Reduced Infections from Medical Abortion with Changes
Reduced Infections from Medical Abortion with Changes

According to a new report just two changes in the way Planned Parenthood clinics perform medical abortion resulted in a 93% drop in the rate of serious infections.

The changes were simple and involved the pills being taken by mouth instead of vaginally, and with routine treatment with antibiotics.

Mary Fjerstad, a nurse practitioner who was director of clinical quality improvement at the Planned Parenthood Federation of America when the study was conducted and lead author of a paper appearing in the July 9 issue of the New England Journal of Medicine said, "Planned Parenthood is very happy with the regimen. We've got the same head-to-head efficacy as with vaginal delivery and a significant reduction in infections. And, since we added antibiotics, we have a further drop in serious infections."

Medical abortion, which is an abortion induced by medication rather than surgery is provided by 300 Planned Parenthood clinics, the nation’s largest abortion provider in the United States.

Medical abortion is done in three ways; only misoprostol; methotrexate followed by misoprostol; and mifepristone or the "abortion pill" followed by misoprostol.

The most commonly used method is the combination of mifepristone and misoprostol which was approved by the Food and Drug Administration and required that both drugs be swallowed. Later studies found that giving the second drug vaginally worked better, with smaller doses, and many providers switched to that method, where they gave mifepristone orally followed 24 to 48 hours later with misoprostol administered vaginally.

Although earlier research had shown this method to have a 98 % success rate in inducing abortions, in 2005 five North American women were reported to have died from Clostridium sordellii, an otherwise rare bacterial infection within a week of taking mifepristone.

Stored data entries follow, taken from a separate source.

theorem sat_bounds {lo hi : ℤ} (h : lo ≤ hi) (z : ℤ) : lo ≤ sat lo hi z ∧ sat lo hi z ≤ hi := by
  unfold sat; omega

theorem sat_of_mem {lo hi z : ℤ} (hlo : lo ≤ z) (hhi : z ≤ hi) : sat lo hi z = z := by
  unfold sat; omega

theorem sat_tdiv_truncatesTo {lo hi x D : ℤ} (hlo : lo ≤ 0) (hhi : 0 ≤ hi) (hD : 0 < D) :
    TruncatesTo lo hi x D (sat lo hi (x.tdiv D)) := by
  rcases lt_or_ge x 0 with hx | hx
  · obtain ⟨hsign, hlt, hle⟩ := tdiv_bounds_of_neg hD hx
    have hend : 0 < (hi + 1) * D := mul_pos (by omega) hD
    refine ⟨fun h => by omega, fun h => ?_, fun h => by omega, fun _ h => ?_⟩
    · have hq : x.tdiv D - 1 < lo - 1 := lt_of_mul_lt_mul_right (hlt.trans_le h) hD.le
      unfold sat; omega
    · have hq : lo - 1 < x.tdiv D := lt_of_mul_lt_mul_right (h.trans_le hle) hD.le
      rw [sat_of_mem (by omega) (by omega)]
      exact ⟨hlt, hle⟩
  · obtain ⟨hsign, hle, hlt⟩ := tdiv_bounds_of_nonneg hD hx
    have hend : (lo - 1) * D < 0 := mul_neg_of_neg_of_pos (by omega) hD
    refine ⟨fun h => ?_, fun h => by omega, fun _ h => ?_, fun h => by omega⟩
    · have hq : hi + 1 < x.tdiv D + 1 := lt_of_mul_lt_mul_right (h.trans_lt hlt) hD.le
      unfold sat; omega
    · have hq : x.tdiv D < hi + 1 := lt_of_mul_lt_mul_right (hle.trans_lt h) hD.le
      rw [sat_of_mem (by omega) (by omega)]
      exact ⟨hle, hlt⟩

section
variable {lo hi n d : ℤ} {f : F32}

theorem truncScale_of_isNaN (h : f32IsNaN f = true) : truncScale lo hi n d f = 0 := if_pos h

theorem truncScale_of_isInf (h : f32IsInf f = true) :
    truncScale lo hi n d f = if f32Negative f then lo else hi := by
  simp [truncScale, f32IsNaN_of_isInf h, h]

theorem truncScale_of_finite (hnan : f32IsNaN f = false) (hinf : f32IsInf f = false) :
    truncScale lo hi n d f = sat lo hi ((f32Num f * n).tdiv (f32Den * d)) := by
  simp [truncScale, hnan, hinf]

theorem truncScale_bounds (hlo : lo ≤ 0) (hhi : 0 ≤ hi) (n d : ℤ) (f : F32) :
    lo ≤ truncScale lo hi n d f ∧ truncScale lo hi n d f ≤ hi := by
  cases hnan : f32IsNaN f
  · cases hinf : f32IsInf f
    · rw [truncScale_of_finite hnan hinf]; exact sat_bounds (hlo.trans hhi) _
    · rw [truncScale_of_isInf hinf]; split_ifs <;> omega
  · rw [truncScale_of_isNaN hnan]; exact ⟨hlo, hhi⟩

/-- A finite value times `n / d`, truncated and saturated, over any spelling `D` of the common denominator. -/
theorem truncScale_truncatesTo {D : ℤ} (hlo : lo ≤ 0) (hhi : 0 ≤ hi) (hD : 0 < D) (hden : f32Den * d = D)
    (hnan : f32IsNaN f = false) (hinf : f32IsInf f = false) :
    TruncatesTo lo hi (f32Num f * n) D (truncScale lo hi n d f) := by
  rw [truncScale_of_finite hnan hinf, hden]
  exact sat_tdiv_truncatesTo hlo hhi hD

/-- The scale of 16 steps a degree (R144; R146, elements 1 to 3). -/
theorem truncScale_sixteen_truncatesTo (hlo : lo ≤ 0) (hhi : 0 ≤ hi) (hnan : f32IsNaN f = false)
    (hinf : f32IsInf f = false) : TruncatesTo lo hi (f32Num f * 16) f32Den (truncScale lo hi 16 1 f) :=
  truncScale_truncatesTo hlo hhi f32Den_pos (mul_one _) hnan hinf

/-- The HIH6030 delta scale (R146, element 0). -/
theorem truncScale_hih_truncatesTo (hlo : lo ≤ 0) (hhi : 0 ≤ hi) (hnan : f32IsNaN f = false)
    (hinf : f32IsInf f = false) :
    TruncatesTo lo hi (f32Num f * 16382) (165 * f32Den) (truncScale lo hi 16382 165 f) :=
  truncScale_truncatesTo hlo hhi (mul_pos (by norm_num) f32Den_pos) (mul_comm _ _) hnan hinf

end

/-- A two's complement word gives back an integer of its range. -/
theorem toInt_ofInt_of_bounds {w : ℕ} {z : ℤ} (hlo : -2 ^ w ≤ z) (hhi : z < 2 ^ w) :
    (BitVec.ofInt (w + 1) z).toInt = z := by
  rw [BitVec.toInt_ofInt]
  refine Int.bmod_eq_of_le ?_ ?_ <;> push_cast <;> rw [pow_succ] <;> omega

/-- The word of a delta scale holds the truncated value: the i16 range does not wrap (R146). -/
theorem deltaWord_toInt (n d : ℤ) (f : F32) :
    (BitVec.ofInt 16 (truncScale (-32768) 32767 n d f)).toInt = truncScale (-32768) 32767 n d f := by
  obtain ⟨hlow, hhigh⟩ := truncScale_bounds (lo := -32768) (hi := 32767) (by norm_num) (by norm_num) n d f
  exact toInt_ofInt_of_bounds (by omega) (by omega)

/-- The low 12 bits that BIN_TO_TMP reads are those that TMP_TO_BIN wrote, so the round trip is the truncated value in
sixteenths. -/
theorem binToTmp_tmpToBin (f : F32) :
    binToTmp ((tmpToBin f).setWidth 16) = rne32 (truncScale (-2048) 2047 16 1 f) 16 := by
  obtain ⟨hlow, hhigh⟩ := truncScale_bounds (lo := -2048) (hi := 2047) (by norm_num) (by norm_num) 16 1 f
  have hbits : ((tmpToBin f).setWidth 16).extractLsb' 0 12 = tmpToBin f :=
    BitVec.eq_of_toNat_eq (by simpa using (tmpToBin f).isLt)
  rw [binToTmp, hbits, tmpToBin, toInt_ofInt_of_bounds (by omega) (by omega)]

/-! ### One rounding (R16) -/

/-- The answer's own last place is at least the one that the rational was rounded in: a carry may lengthen it. -/
theorem two_pow_lastPlace_le_halfUlp {n : ℤ} {d : ℕ} (h : n.natAbs < d * (2 ^ 128 - 2 ^ 103)) :
    2 ^ lastPlace (n.natAbs * 2 ^ 149) d ≤ f32HalfUlp (rne32 n d) := by
  obtain ⟨hmag, hlt⟩ := rneMagnitude_of_lt h
  have hbits := toNat_rne32 n d
  have hunits : (rne32 n d).toNat % 2 ^ 31 = rneMagnitude n.natAbs d := by split_ifs at hbits <;> omega
  have hfull := le_roundedMantissa (x := n.natAbs * 2 ^ 149) (d := d)
  rw [f32HalfUlp, f32Exponent_eq, hunits]
  exact Nat.pow_le_pow_right (by norm_num) (by omega)

/-- Below the bound of `rne32` the answer is at most half an ulp of itself away from the rational. -/
theorem rne32_within_halfUlp {n : ℤ} {d : ℕ} (h : n.natAbs < d * (2 ^ 128 - 2 ^ 103)) :
    (n * f32Den - f32Num (rne32 n d) * d).natAbs ≤ d * f32HalfUlp (rne32 n d) := by
  have hd : 0 < d := Nat.pos_of_mul_pos_right (Nat.zero_lt_of_lt h)
  set x := n.natAbs * 2 ^ 149 with hx
  have hhalf := (roundHalfEven_halfway (x := x) (D := d * 2 ^ lastPlace x d) (by positivity)).1
  rw [← roundedMantissa] at hhalf
  rw [f32Num_rne32 h, natAbs_distance, ← hx]
  calc 2 * ((x : ℤ) - (roundedMantissa x d * 2 ^ lastPlace x d : ℕ) * d).natAbs
      = 2 * ((x : ℤ) - roundedMantissa x d * (d * 2 ^ lastPlace x d : ℕ)).natAbs := by
        push_cast; ring_nf
    _ ≤ d * 2 ^ lastPlace x d := hhalf
    _ ≤ d * f32HalfUlp (rne32 n d) := Nat.mul_le_mul_left d (two_pow_lastPlace_le_halfUlp h)

/-- A rational that a 24-bit mantissa holds, `u` units of 2^-149, is answered exactly. -/
theorem rne32_exact {n u : ℤ} {d : ℕ} (h : n.natAbs < d * (2 ^ 128 - 2 ^ 103)) (hu : AtMost24Bits u)
    (hvalue : ((n.natAbs * 2 ^ 149 : ℕ) : ℤ) = u * d) : f32Num (rne32 n d) * d = n * f32Den := by
  have hd : 0 < d := Nat.pos_of_mul_pos_right (Nat.zero_lt_of_lt h)
  have hnear := (roundedMantissa_nearest (x := n.natAbs * 2 ^ 149) hd hu).1
  have hdist := natAbs_distance n (roundedMantissa (n.natAbs * 2 ^ 149) d * 2 ^ lastPlace (n.natAbs * 2 ^ 149) d : ℕ) d
  rw [← f32Num_rne32 h] at hdist
  omega

/-- A number of sixteenths below 2^24 is answered exactly (R145). -/
theorem rne32_sixteenths {z : ℤ} (hz : z.natAbs < 2 ^ 24) :
    f32IsNaN (rne32 z 16) = false ∧ f32IsInf (rne32 z 16) = false ∧ f32Num (rne32 z 16) * 16 = z * f32Den := by
  have hbound : z.natAbs < 16 * (2 ^ 128 - 2 ^ 103) := hz.trans (by norm_num)
  obtain ⟨hnan, hinf⟩ := rne32_finite hbound
  refine ⟨hnan, hinf, rne32_exact hbound (atMost24Bits_mul_two_pow hz 145) ?_⟩
  push_cast
  ring

/-- The round trip of a HIH6030 scale (R147): where `n / 16382` lies at most one step, `step / 16382`, below the value `v`, the
rounded `n / 16382` is above `v` by at most half an ulp, and below it by at most the step and that half ulp. -/
theorem rne32_roundTrip {n v step : ℤ} (h : n.natAbs < 16382 * (2 ^ 128 - 2 ^ 103)) (hle : n * f32Den ≤ v * 16382)
    (hlt : v * 16382 < n * f32Den + step) :
    f32Num (rne32 n 16382) - v ≤ f32HalfUlp (rne32 n 16382) ∧
    (v - f32Num (rne32 n 16382) - f32HalfUlp (rne32 n 16382)) * 16382 ≤ step := by
  have hround := rne32_within_halfUlp h
  push_cast at hround
  omega

theorem binToHum_of_gt {u : U16} (h : 16382 < u.toNat) : binToHum u = (nan32, true) := if_pos h

theorem binToHum_of_le {u : U16} (h : u.toNat ≤ 16382) : binToHum u = (rne32 (u.toNat * 100) 16382, false) :=
  if_neg (by omega)

theorem binToTemp_of_gt {u : U16} (h : 16382 < u.toNat) : binToTemp u = (nan32, true) := if_pos h

theorem binToTemp_of_le {u : U16} (h : u.toNat ≤ 16382) :
    binToTemp u = (rne32 ((u.toNat : ℤ) * 165 - 655280) 16382, false) :=
  if_neg (by omega)

/-! ### The round trips (R147) -/

section
variable {f g : F32}

/-- The humidity scale: the word is the floor, so `rne32_roundTrip` applies with the step 100. -/
theorem humRoundTrip_within (hg : g = (binToHum (humToBin f)).1) (hnan : f32IsNaN f = false) (hinf : f32IsInf f = false)
    (hpos : 0 < f32Num f) (hlt : f32Num f < 100 * (f32Den : ℤ)) :
    f32Num g - f32Num f ≤ f32HalfUlp g ∧ (f32Num f - f32Num g - f32HalfUlp g) * 16382 ≤ 100 * (f32Den : ℤ) := by
  have hword : humToBin f = clampedFloor (f32Num f) (100 * f32Den) := by
    rw [humToBin_eq, clampedScale_of_finite hnan hinf, add_zero]
  have hle := clampedFloor_le (f32Num f) (100 * f32Den)
  obtain ⟨hfloor, hnext⟩ := clampedFloor_bounds hpos hlt
  rw [hword, binToHum_of_le hle] at hg
  rw [hg]
  exact rne32_roundTrip (by omega) (by linarith) (by linarith)

/-- The HIH6030 temperature scale: the same with the step 165. -/
theorem tempRoundTrip_within (hg : g = (binToTemp (tempToBin f)).1) (hnan : f32IsNaN f = false)
    (hinf : f32IsInf f = false) (hgt : -40 * (f32Den : ℤ) < f32Num f) (hlt : f32Num f < 125 * (f32Den : ℤ)) :
    f32Num g - f32Num f ≤ f32HalfUlp g ∧ (f32Num f - f32Num g - f32HalfUlp g) * 16382 ≤ 165 * (f32Den : ℤ) := by
  have hword : tempToBin f = clampedFloor (f32Num f + 40 * f32Den) (165 * f32Den) := by
    rw [tempToBin_eq, clampedScale_of_finite hnan hinf]
  have hle := clampedFloor_le (f32Num f + 40 * f32Den) (165 * f32Den)
  obtain ⟨hfloor, hnext⟩ := clampedFloor_bounds (x := f32Num f + 40 * f32Den) (span := 165 * f32Den) (by omega) (by omega)
  rw [hword, binToTemp_of_le hle] at hg
  rw [hg]
  exact rne32_roundTrip (by omega) (by linarith) (by linarith)

/-- The TMP1075 scale: the way back is exact, so the error is that of the truncation, toward zero. -/
theorem tmpRoundTrip_within (hg : g = binToTmp ((tmpToBin f).setWidth 16)) (hnan : f32IsNaN f = false)
    (hinf : f32IsInf f = false) (hge : -128 * (f32Den : ℤ) ≤ f32Num f) (hle : f32Num f * 16 ≤ 2047 * (f32Den : ℤ)) :
    (f32Num f - f32Num g).natAbs * 16 ≤ f32Den ∧
    (f32Num g = 0 ∨ ((0 < f32Num g ↔ 0 < f32Num f) ∧ (f32Num g < 0 ↔ f32Num f < 0))) := by
  have hden := f32Den_pos
  obtain ⟨hlow, hhigh⟩ := truncScale_bounds (lo := -2048) (hi := 2047) (by norm_num) (by norm_num) 16 1 f
  obtain ⟨-, -, hnonneg, hneg⟩ := truncScale_sixteen_truncatesTo (lo := -2048) (hi := 2047) (by norm_num)
    (by norm_num) hnan hinf
  rw [binToTmp_tmpToBin] at hg
  generalize truncScale (-2048) 2047 16 1 f = z at *
  have hvalue : f32Num g * 16 = z * f32Den := hg ▸ (rne32_sixteenths (by omega)).2.2
  rcases lt_or_ge (f32Num f) 0 with hf | hf
  · obtain ⟨hbelow, habove⟩ := hneg (by omega) (by omega)
    have hsign : z - 1 < 0 := neg_of_mul_neg_left (hbelow.trans (by omega)) hden.le
    have hprod : z * f32Den ≤ 0 := mul_nonpos_of_nonpos_of_nonneg (by omega) hden.le
    rw [sub_mul, one_mul] at hbelow
    omega
  · obtain ⟨hbelow, habove⟩ := hnonneg (by omega) (by omega)
    have hsign : 0 < z + 1 := pos_of_mul_pos_left (lt_of_le_of_lt (by omega) habove) hden.le
    have hprod : 0 ≤ z * f32Den := mul_nonneg (by omega) hden.le
    rw [add_mul, one_mul] at habove
    omega

end

end Sys2Proof.Machine
end

section
/-! PROOF. The statements of 40_fixed_point.md. -/

namespace Sys2Proof.Proofs
open Sys2Proof.Machine

/-- Settles O1: the scale is a clamped floor with the span 100. -/
theorem humToBinAnswersTheFloor : Obligations.HumToBinAnswersTheFloor := by
  intro f s hready
  refine ⟨humToBin f, State.respond_ready hready _, ?_⟩
  rw [humToBin_eq]
  refine ⟨clampedScale_le .., clampedScale_of_isNaN, clampedScale_of_isInf, fun hnan hinf => ?_⟩
  rw [clampedScale_of_finite hnan hinf, add_zero]
  exact ⟨clampedFloor_of_nonpos, clampedFloor_of_ge (mul_pos (by norm_num) f32Den_pos), clampedFloor_bounds⟩

/-- Settles O2: the scale is a clamped floor with the span 165, of the value above -40. -/
theorem tempToBinAnswersTheFloor : Obligations.TempToBinAnswersTheFloor := by
  intro f s hready
  refine ⟨tempToBin f, State.respond_ready hready _, ?_⟩
  rw [tempToBin_eq]
  refine ⟨clampedScale_le .., clampedScale_of_isNaN, clampedScale_of_isInf, fun hnan hinf => ?_⟩
  rw [clampedScale_of_finite hnan hinf]
  exact ⟨fun hlow => clampedFloor_of_nonpos (by omega),
    fun hhigh => clampedFloor_of_ge (mul_pos (by norm_num) f32Den_pos) (by omega),
    fun hlow hhigh => clampedFloor_bounds (by omega) (by omega)⟩

/-- Settles O3: the scale is the truncation of value * 16, in 12 bits. -/
theorem tmpToBinTruncatesTowardZero : Obligations.TmpToBinTruncatesTowardZero := by
  intro f s hready
  obtain ⟨hlow, hhigh⟩ := truncScale_bounds (lo := -2048) (hi := 2047) (by norm_num) (by norm_num) 16 1 f
  exact ⟨_, hlow, hhigh, State.respond_ready hready _, truncScale_of_isNaN, truncScale_of_isInf, fun hnan hinf =>
    truncScale_sixteen_truncatesTo (lo := -2048) (hi := 2047) (by norm_num) (by norm_num) hnan hinf⟩

/-- Settles O5: 12 bits fit the 24-bit mantissa, so the one rounding changes nothing. -/
theorem binToTmpIsExact : Obligations.BinToTmpIsExact := by
  intro u s hready
  have hsmall : (u.extractLsb' 0 12).toInt.natAbs < 2 ^ 24 := by
    have hlow := BitVec.le_toInt (u.extractLsb' 0 12)
    have hhigh := BitVec.toInt_lt (x := u.extractLsb' 0 12)
    omega
  obtain ⟨hnan, hinf, hvalue⟩ := rne32_sixteenths hsmall
  exact ⟨_, State.respond_ready hready _, rfl, hnan, hinf, hvalue, fun hzero => if_pos hzero⟩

The new study conducted and paid for by Planned Parenthood, analyzed the records of 227,823 women who had abortions at its clinics from January 2005 to June 2008. They compared the risk in women to whom misoprostol was given vaginally to those who received buccal administration in which the misoprostol pill is tucked between the gums and the cheek and allowed to dissolve in concert with antibiotics. They found 92 had serious infections and the rate of serious infections dropped 73 % from 0.93 per 1,000 abortions before introduction of buccal administration along with antibiotics or STD screening to 0.25 per 1,000 abortions after the change. The addition of antibiotics dropped the rate of serious infections a further 76%.

Fjerstad said, “Our data show there was a reduction in serious infections when we switched to a nonvaginal route of misoprostol administration. But I don’t want to come down on the side of saying that everybody everywhere should give antibiotics with every medical abortion. Providers should decide that.”

Dr. Karen Loeb Lifford, director of family planning at Boston University School of Medicine said, “I do think the antibiotics will become the standard of care in the United States,” adding she had already changed her clinic’s practice to use the buccal route and include antibiotics.

Abby Long, a spokeswoman for Danco Laboratories, which sells Mifeprex, said they were not planning any changes in the drug’s labeling or directions. Any proposed changes in the label would first have to be approved by the F.D.A.

The results are to be published on Thursday in The New England Journal of Medicine.